The heavy rain had turned to a drizzle and the cloud had lifted from the top of the village. On the threshing floor, as he expected, a number of men were gathered waiting. From there, the damage done by the dam’s flood waters was hidden by the hills; but the rain’s work was visible everywhere else in terrace walls that had collapsed, in uprooted trees and boulders strewn over the countryside. The land had been scoured by the rain. It was the heaviest rainfall in living memory, he overheard one of the men say.
‘Ay! It’ll be months before the land is fit to sow,’ said another.
‘Months! It’ll be a year before El Mayorazgo and Casa Colorada can be ploughed. Tío Bigote was lucky to have sold.’
‘It’s the Englishman’s problem now,’ said the first.
‘He went away just in time, perhaps he won’t want to be coming back,’ laughed a young man.
‘Don’t be stupid. He’ll only have paid the ten per cent deposit. He might rather lose it than pay for land that’s destroyed,’ replied another.
‘And El Mayorazgo? The señorita needn’t have thrown them out, eh?’
‘Ay! First Miguel, then his mother. Who’d sharecrop for her?’ said the first.
‘There’s plenty would. But the land is lost now. Miguel always said the wall wouldn’t hold.’
‘Poor man! It’s a good thing he didn’t live to see this.’
John was expecting these comments. But the earlier phrases had left him bewildered. ‘Did you say Tío Bigote was selling his farm?’
‘What’s left of it now, that’s right, to your compatriot, they say.’
‘But!’ Out of the corner of his eye, he noticed Tío Bigote on the far side of the threshing floor. He went across and stood next to him. After a decent interval, he asked the old man politely if what he had heard were true.
‘Look here, señor, fifty-five years I’ve worked the land and now I can retire, thanks to a foreigner. And what do I see? The land it took my father seven years to pay off, making charcoal, threshing, borrowing from the señorita’s father – the land is gone, ruined.’
‘But it is not your land any more, is that correct?’

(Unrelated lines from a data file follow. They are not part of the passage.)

-- ==== Sys2Proof/Laws/Keeps/Evl.lean ====
section
/-!
SUPPORT. What each operation of Evl keeps.
-/

namespace Sys2Proof.Machine

variable {w : Nat} {s₀ : State}

theorem State.laneOver_touch (hw : 603980297 ||| w = w) : ∀ s l, Touch w s₀ s → Touch w s₀ (State.laneOver s l) := by
  intro s l h; unfold State.laneOver; try dsimp only
  repeat' with_reducible first
    | exact h
    | exact Touch.refl _ _
    | refine State.updLane_touch (sub_trans (by decide) hw) _ _ _ ?_
    | refine State.raise_touch (sub_trans (by decide) hw) _ _ ?_
    | refine State.orBits_touch (sub_trans (by decide) hw) _ _ _ ?_
    | refine State.slotDisarm_touch (sub_trans (by decide) hw) _ _ ?_

theorem State.laneSkip_touch (hw : 536871425 ||| w = w) : ∀ s l n, Touch w s₀ s → Touch w s₀ (State.laneSkip s l n) := by
  intro s l n h; unfold State.laneSkip; try dsimp only
  repeat' with_reducible first
    | exact h
    | exact Touch.refl _ _
    | refine State.raiseLim_touch (sub_trans (by decide) hw) _ _ _ _ ?_
    | refine State.bump_touch (sub_trans (by decide) hw) _ _ _ ?_
    | (apply touch_ite_then; on_goal 1 => solve | (repeat' first | exact Touch.refl _ _ | refine State.raiseLim_touch (sub_trans (by decide) hw) _ _ _ _ ?_ | refine State.bump_touch (sub_trans (by decide) hw) _ _ _ ?_ | apply touch_foldl))
    | (apply touch_ite_else; on_goal 1 => solve | (repeat' first | exact Touch.refl _ _ | refine State.raiseLim_touch (sub_trans (by decide) hw) _ _ _ _ ?_ | refine State.bump_touch (sub_trans (by decide) hw) _ _ _ ?_))

theorem State.laneSlot_touch (hw : 9 ||| w = w) : ∀ s l, Touch w s₀ s → Touch w s₀ (State.laneSlot s l) := by
  intro s l h; unfold State.laneSlot; try dsimp only
  repeat' with_reducible first
    | exact h
    | exact Touch.refl _ _
    | refine State.updSlot_touch (sub_trans (by decide) hw) _ _ _ ?_
    | refine State.wr64_touch (sub_trans (by decide) hw) _ _ _ ?_

theorem State.laneJudge_touch (hw : 603980297 ||| w = w) : ∀ s l o, Touch w s₀ s → Touch w s₀ (State.laneJudge s l o) := by
  intro s l o h; unfold State.laneJudge; try dsimp only
  repeat' with_reducible first
    | exact h
    | exact Touch.refl _ _
    | refine State.updLane_touch (sub_trans (by decide) hw) _ _ _ ?_
    | refine State.raise_touch (sub_trans (by decide) hw) _ _ ?_
    | refine State.slotStat_touch (sub_trans (by decide) hw) _ _ _ ?_
    | refine State.slotDisarm_touch (sub_trans (by decide) hw) _ _ ?_
    | refine State.laneSlot_touch (sub_trans (by decide) hw) _ _ ?_
    | refine State.laneSkip_touch (sub_trans (by decide) hw) _ _ _ ?_
    | refine State.laneOver_touch (sub_trans (by decide) hw) _ _ ?_
    | (apply touch_ite_then; on_goal 1 => solve | (repeat' first | exact Touch.refl _ _ | refine State.updLane_touch (sub_trans (by decide) hw) _ _ _ ?_ | refine State.raise_touch (sub_trans (by decide) hw) _ _ ?_ | refine State.slotStat_touch (sub_trans (by decide) hw) _ _ _ ?_ | refine State.slotDisarm_touch (sub_trans (by decide) hw) _ _ ?_ | refine State.laneSlot_touch (sub_trans (by decide) hw) _ _ ?_ | refine State.laneSkip_touch (sub_trans (by decide) hw) _ _ _ ?_ | refine State.laneOver_touch (sub_trans (by decide) hw) _ _ ?_ | apply touch_foldl))
    | (apply touch_ite_else; on_goal 1 => solve | (repeat' first | exact Touch.refl _ _ | refine State.updLane_touch (sub_trans (by decide) hw) _ _ _ ?_ | refine State.raise_touch (sub_trans (by decide) hw) _ _ ?_ | refine State.slotStat_touch (sub_trans (by decide) hw) _ _ _ ?_ | refine State.slotDisarm_touch (sub_trans (by decide) hw) _ _ ?_ | refine State.laneSlot_touch (sub_trans (by decide) hw) _ _ ?_ | refine State.laneSkip_touch (sub_trans (by decide) hw) _ _ _ ?_ | refine State.laneOver_touch (sub_trans (by decide) hw) _ _ ?_ | apply touch_foldl))
    | apply touch_ite

theorem State.laneLoad_touch (hw : 67108864 ||| w = w) : ∀ s l x t0, Touch w s₀ s → Touch w s₀ (State.laneLoad s l x t0) := by
  intro s l x t0 h; unfold State.laneLoad; try dsimp only
  repeat' with_reducible first
    | exact h
    | exact Touch.refl _ _
    | refine State.updLane_touch (sub_trans (by decide) hw) _ _ _ ?_
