theorem execTodoutFrame_touch (hw : 545260297 ||| w = w) : ∀ s, Touch w s₀ s → TouchR w s₀ (execTodoutFrame s) := by
  intro s h; unfold execTodoutFrame; try dsimp only
  repeat' with_reducible first
    | exact h
    | exact Touch.refl _ _
    | apply touchR_next
    | apply touchR_ite
    | refine State.slotFire_touch (sub_trans (by decide) hw) _ _ ?_
    | refine State.emit_touch (sub_trans (by decide) hw) _ _ ?_
    | refine State.outArmFrom_touch (sub_trans (by decide) hw) _ _ _ ?_
    | fail_if_no_progress refine touch_clk (sub_trans (by decide) hw) ?_
    | (apply touch_ite_then; on_goal 1 => solve | (repeat' first | exact Touch.refl _ _ | refine State.slotFire_touch (sub_trans (by decide) hw) _ _ ?_ | refine State.emit_touch (sub_trans (by decide) hw) _ _ ?_ | refine State.outArmFrom_touch (sub_trans (by decide) hw) _ _ _ ?_ | fail_if_no_progress refine touch_clk (sub_trans (by decide) hw) ?_ | apply touch_foldl))
    | (apply touch_ite_else; on_goal 1 => solve | (repeat' first | exact Touch.refl _ _ | refine State.slotFire_touch (sub_trans (by decide) hw) _ _ ?_ | refine State.emit_touch (sub_trans (by decide) hw) _ _ ?_ | refine State.outArmFrom_touch (sub_trans (by decide) hw) _ _ _ ?_ | fail_if_no_progress refine touch_clk (sub_trans (by decide) hw) ?_ | apply touch_foldl))
    | apply touch_ite

theorem execCascPulse_touch (hw : 545260297 ||| w = w) : ∀ s, Touch w s₀ s → TouchR w s₀ (execCascPulse s) := by
  intro s h; unfold execCascPulse; try dsimp only
  repeat' with_reducible first
    | exact h
    | exact Touch.refl _ _
    | apply touchR_next
    | apply touchR_ite
    | refine State.slotFire_touch (sub_trans (by decide) hw) _ _ ?_
    | refine State.emit_touch (sub_trans (by decide) hw) _ _ ?_
    | refine State.outArmFrom_touch (sub_trans (by decide) hw) _ _ _ ?_
    | fail_if_no_progress refine touch_clk (sub_trans (by decide) hw) ?_
    | (apply touch_ite_then; on_goal 1 => solve | (repeat' first | exact Touch.refl _ _ | refine State.slotFire_touch (sub_trans (by decide) hw) _ _ ?_ | refine State.emit_touch (sub_trans (by decide) hw) _ _ ?_ | refine State.outArmFrom_touch (sub_trans (by decide) hw) _ _ _ ?_ | fail_if_no_progress refine touch_clk (sub_trans (by decide) hw) ?_))

theorem execCascFrame_touch (hw : 545260040 ||| w = w) : ∀ s, Touch w s₀ s → TouchR w s₀ (execCascFrame s) := by
  intro s h; unfold execCascFrame; try dsimp only
  repeat' with_reducible first
    | exact h
    | exact Touch.refl _ _
    | apply touchR_next
    | apply touchR_ite
    | refine State.advTo_touch (sub_trans (by decide) hw) _ _ ?_
    | refine State.emit_touch (sub_trans (by decide) hw) _ _ ?_
    | fail_if_no_progress refine touch_clk (sub_trans (by decide) hw) ?_
    | apply touch_ite
    | apply touch_foldl
    | refine touch_snd (by assumption) ?_
    | (intro _; try dsimp only)
    | assumption
    | split

theorem State.dacCode_touch (hw : 268435456 ||| w = w) : ∀ s n, Touch w s₀ s → Touch w s₀ (State.dacCode s n).2 := by
  intro s n h; unfold State.dacCode; try dsimp only
  repeat' with_reducible first
    | exact h
    | exact Touch.refl _ _
    | refine State.free_touch (sub_trans (by decide) hw) _ ?_
    | apply touch_ite
    | apply touch_foldl
    | refine touch_snd (by assumption) ?_
    | (intro _; try dsimp only)
    | assumption
    | split

theorem State.steerTake_touch (hw : 545259520 ||| w = w) : ∀ s code, Touch w s₀ s → Touch w s₀ (State.steerTake s code) := by
  intro s code h; unfold State.steerTake; try dsimp only
  repeat' with_reducible first
    | exact h
    | exact Touch.refl _ _
    | refine State.emit_touch (sub_trans (by decide) hw) _ _ ?_
    | fail_if_no_progress refine touch_clk (sub_trans (by decide) hw) ?_

theorem State.steerSet_touch (hw : 8388608 ||| w = w) : ∀ s, Touch w s₀ s → Touch w s₀ (State.steerSet s) := by
  intro s h; unfold State.steerSet; try dsimp only
  repeat' with_reducible first
    | exact h
    | exact Touch.refl _ _
    | fail_if_no_progress refine touch_clk (sub_trans (by decide) hw) ?_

‘Yes, that is correct. But who tilled and fertilized that land? Who dug the terraces? Who planted the trees and built the house? The land is more than a piece of paper, more than money …’
‘Yes.’
The time had come, John thought, to put the question at last. The old man’s lined face seemed to tighten suddenly. ‘Miguel? Eh, he mentioned it once. But he wasn’t serious about it, couldn’t be.’ There was a long pause as he looked at the hills where a car could be seen climbing the road. It was coming too fast to be the taxi. A foreigner’s car, defying the rain, almost certainly. Then the old man turned: ‘With the dam it was worth more than anyone here could pay. Miguel knew that, it was why he didn’t insist. And now thanks to the dam, that land is a ruin.’
There was a stir among the men as they moved to the edge of the threshing floor. John looked down: the pine hill,
the rushing watercourse, the familiar, rain-washed track. And then, far below through the gap in the hills, Miguel’s mother’s coffin appeared.